EXERCISE OBJECTIVE: Copy out exactly the lines from the line containing "def execPwrWakePeer (e" to the end of the listing.
INFORMATION PROVIDED START
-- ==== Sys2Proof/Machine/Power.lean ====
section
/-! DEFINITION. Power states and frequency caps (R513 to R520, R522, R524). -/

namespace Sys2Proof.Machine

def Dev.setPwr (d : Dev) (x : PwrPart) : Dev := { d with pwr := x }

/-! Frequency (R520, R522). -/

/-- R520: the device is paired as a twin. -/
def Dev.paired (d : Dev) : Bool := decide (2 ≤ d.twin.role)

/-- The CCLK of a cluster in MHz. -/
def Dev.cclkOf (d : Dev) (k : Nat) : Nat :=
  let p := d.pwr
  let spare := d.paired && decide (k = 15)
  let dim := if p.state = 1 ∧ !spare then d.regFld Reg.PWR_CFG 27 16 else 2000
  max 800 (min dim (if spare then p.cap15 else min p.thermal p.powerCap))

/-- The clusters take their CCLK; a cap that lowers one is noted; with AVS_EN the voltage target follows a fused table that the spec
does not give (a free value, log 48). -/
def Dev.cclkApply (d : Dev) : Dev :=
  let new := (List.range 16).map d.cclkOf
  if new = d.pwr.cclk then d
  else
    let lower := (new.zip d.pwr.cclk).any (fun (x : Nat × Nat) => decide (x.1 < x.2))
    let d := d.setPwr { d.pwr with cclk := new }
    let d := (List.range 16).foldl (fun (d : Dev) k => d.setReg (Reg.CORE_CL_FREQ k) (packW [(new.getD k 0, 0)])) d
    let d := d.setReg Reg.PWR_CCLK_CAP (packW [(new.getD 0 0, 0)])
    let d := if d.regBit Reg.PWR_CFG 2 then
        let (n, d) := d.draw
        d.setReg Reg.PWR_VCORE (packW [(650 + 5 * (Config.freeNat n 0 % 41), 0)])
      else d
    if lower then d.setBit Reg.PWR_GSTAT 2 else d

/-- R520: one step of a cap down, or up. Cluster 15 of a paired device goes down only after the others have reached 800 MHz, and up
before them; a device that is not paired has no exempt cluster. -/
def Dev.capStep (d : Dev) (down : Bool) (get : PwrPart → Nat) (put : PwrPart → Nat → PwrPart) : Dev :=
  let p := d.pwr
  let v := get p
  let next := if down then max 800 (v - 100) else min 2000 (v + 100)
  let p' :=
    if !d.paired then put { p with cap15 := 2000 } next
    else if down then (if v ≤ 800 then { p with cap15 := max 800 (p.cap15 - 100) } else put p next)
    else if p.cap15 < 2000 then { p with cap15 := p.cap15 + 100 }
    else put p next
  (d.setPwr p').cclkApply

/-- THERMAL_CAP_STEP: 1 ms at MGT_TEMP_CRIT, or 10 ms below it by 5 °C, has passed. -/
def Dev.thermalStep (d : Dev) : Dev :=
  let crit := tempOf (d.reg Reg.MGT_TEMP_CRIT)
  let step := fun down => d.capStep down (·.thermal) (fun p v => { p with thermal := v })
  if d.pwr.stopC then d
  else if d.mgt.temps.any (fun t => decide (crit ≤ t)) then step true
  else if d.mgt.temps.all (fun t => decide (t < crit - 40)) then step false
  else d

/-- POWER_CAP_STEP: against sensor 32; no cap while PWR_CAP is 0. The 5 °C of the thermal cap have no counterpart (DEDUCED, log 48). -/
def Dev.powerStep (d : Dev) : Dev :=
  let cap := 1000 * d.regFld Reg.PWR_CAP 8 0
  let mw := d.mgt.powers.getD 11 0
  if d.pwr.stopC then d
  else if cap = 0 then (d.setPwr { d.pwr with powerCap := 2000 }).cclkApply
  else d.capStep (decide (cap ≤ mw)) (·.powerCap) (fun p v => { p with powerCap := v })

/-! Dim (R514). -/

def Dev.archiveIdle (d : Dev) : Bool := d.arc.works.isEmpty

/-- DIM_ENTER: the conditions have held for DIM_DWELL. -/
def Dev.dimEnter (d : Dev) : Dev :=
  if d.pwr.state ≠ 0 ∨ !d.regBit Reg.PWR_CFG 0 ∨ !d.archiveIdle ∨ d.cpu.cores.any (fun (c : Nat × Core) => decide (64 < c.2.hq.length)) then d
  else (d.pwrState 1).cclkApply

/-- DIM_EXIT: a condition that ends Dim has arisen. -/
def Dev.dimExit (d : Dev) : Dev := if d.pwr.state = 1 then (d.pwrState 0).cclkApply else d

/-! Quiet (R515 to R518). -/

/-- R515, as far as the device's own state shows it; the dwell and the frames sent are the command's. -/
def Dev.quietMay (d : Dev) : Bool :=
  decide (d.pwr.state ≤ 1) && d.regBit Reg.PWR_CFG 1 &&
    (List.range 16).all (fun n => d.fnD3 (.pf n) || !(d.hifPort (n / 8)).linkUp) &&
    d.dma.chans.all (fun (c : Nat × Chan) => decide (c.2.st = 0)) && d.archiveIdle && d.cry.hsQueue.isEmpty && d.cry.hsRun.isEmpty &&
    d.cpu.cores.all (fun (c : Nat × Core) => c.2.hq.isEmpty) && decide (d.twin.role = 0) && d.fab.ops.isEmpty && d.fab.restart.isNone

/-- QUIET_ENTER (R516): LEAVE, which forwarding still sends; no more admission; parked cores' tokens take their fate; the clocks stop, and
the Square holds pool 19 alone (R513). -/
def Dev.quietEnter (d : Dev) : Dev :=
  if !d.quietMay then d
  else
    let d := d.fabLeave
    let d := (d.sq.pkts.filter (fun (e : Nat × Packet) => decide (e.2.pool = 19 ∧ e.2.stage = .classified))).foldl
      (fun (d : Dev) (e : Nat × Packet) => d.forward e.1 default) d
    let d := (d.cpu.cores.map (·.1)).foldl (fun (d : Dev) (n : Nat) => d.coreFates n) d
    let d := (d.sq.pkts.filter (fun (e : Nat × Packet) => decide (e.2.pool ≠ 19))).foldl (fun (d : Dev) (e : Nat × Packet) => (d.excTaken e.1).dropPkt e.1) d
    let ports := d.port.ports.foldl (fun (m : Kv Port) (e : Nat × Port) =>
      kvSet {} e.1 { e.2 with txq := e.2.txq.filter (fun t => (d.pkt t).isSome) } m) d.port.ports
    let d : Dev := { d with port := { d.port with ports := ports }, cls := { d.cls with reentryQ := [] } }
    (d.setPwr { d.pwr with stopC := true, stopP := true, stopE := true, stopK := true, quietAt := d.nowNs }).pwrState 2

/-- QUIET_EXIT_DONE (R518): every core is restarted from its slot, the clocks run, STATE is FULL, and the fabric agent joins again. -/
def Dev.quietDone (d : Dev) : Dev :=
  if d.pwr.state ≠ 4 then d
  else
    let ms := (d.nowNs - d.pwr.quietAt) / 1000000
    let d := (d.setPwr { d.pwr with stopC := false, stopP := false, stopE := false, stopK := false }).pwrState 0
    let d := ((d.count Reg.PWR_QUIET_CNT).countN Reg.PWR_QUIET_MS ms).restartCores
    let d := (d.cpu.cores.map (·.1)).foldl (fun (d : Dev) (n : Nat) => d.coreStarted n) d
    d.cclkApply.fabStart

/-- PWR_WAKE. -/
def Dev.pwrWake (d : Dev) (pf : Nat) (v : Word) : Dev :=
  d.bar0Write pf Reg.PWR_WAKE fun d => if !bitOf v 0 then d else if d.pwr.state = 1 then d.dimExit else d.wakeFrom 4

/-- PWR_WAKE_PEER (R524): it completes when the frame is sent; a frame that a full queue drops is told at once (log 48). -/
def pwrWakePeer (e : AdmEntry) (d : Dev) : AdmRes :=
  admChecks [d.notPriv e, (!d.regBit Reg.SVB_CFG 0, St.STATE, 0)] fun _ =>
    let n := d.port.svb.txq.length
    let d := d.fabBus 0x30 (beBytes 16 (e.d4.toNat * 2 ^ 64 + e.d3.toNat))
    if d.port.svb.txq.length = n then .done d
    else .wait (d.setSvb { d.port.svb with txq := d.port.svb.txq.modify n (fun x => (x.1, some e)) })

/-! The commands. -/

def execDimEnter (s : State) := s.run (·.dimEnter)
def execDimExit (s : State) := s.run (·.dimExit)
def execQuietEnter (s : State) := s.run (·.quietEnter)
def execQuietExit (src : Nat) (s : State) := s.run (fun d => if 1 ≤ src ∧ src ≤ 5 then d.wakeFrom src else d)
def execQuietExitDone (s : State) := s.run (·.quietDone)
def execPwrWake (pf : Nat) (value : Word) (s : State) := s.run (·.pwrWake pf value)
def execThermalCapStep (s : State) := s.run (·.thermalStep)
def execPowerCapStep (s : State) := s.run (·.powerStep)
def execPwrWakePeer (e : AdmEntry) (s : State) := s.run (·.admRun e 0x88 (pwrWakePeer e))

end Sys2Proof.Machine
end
INFORMATION PROVIDED END
EXERCISE SOLUTION:
def execPwrWakePeer (e : AdmEntry) (s : State) := s.run (·.admRun e 0x88 (pwrWakePeer e))

end Sys2Proof.Machine
end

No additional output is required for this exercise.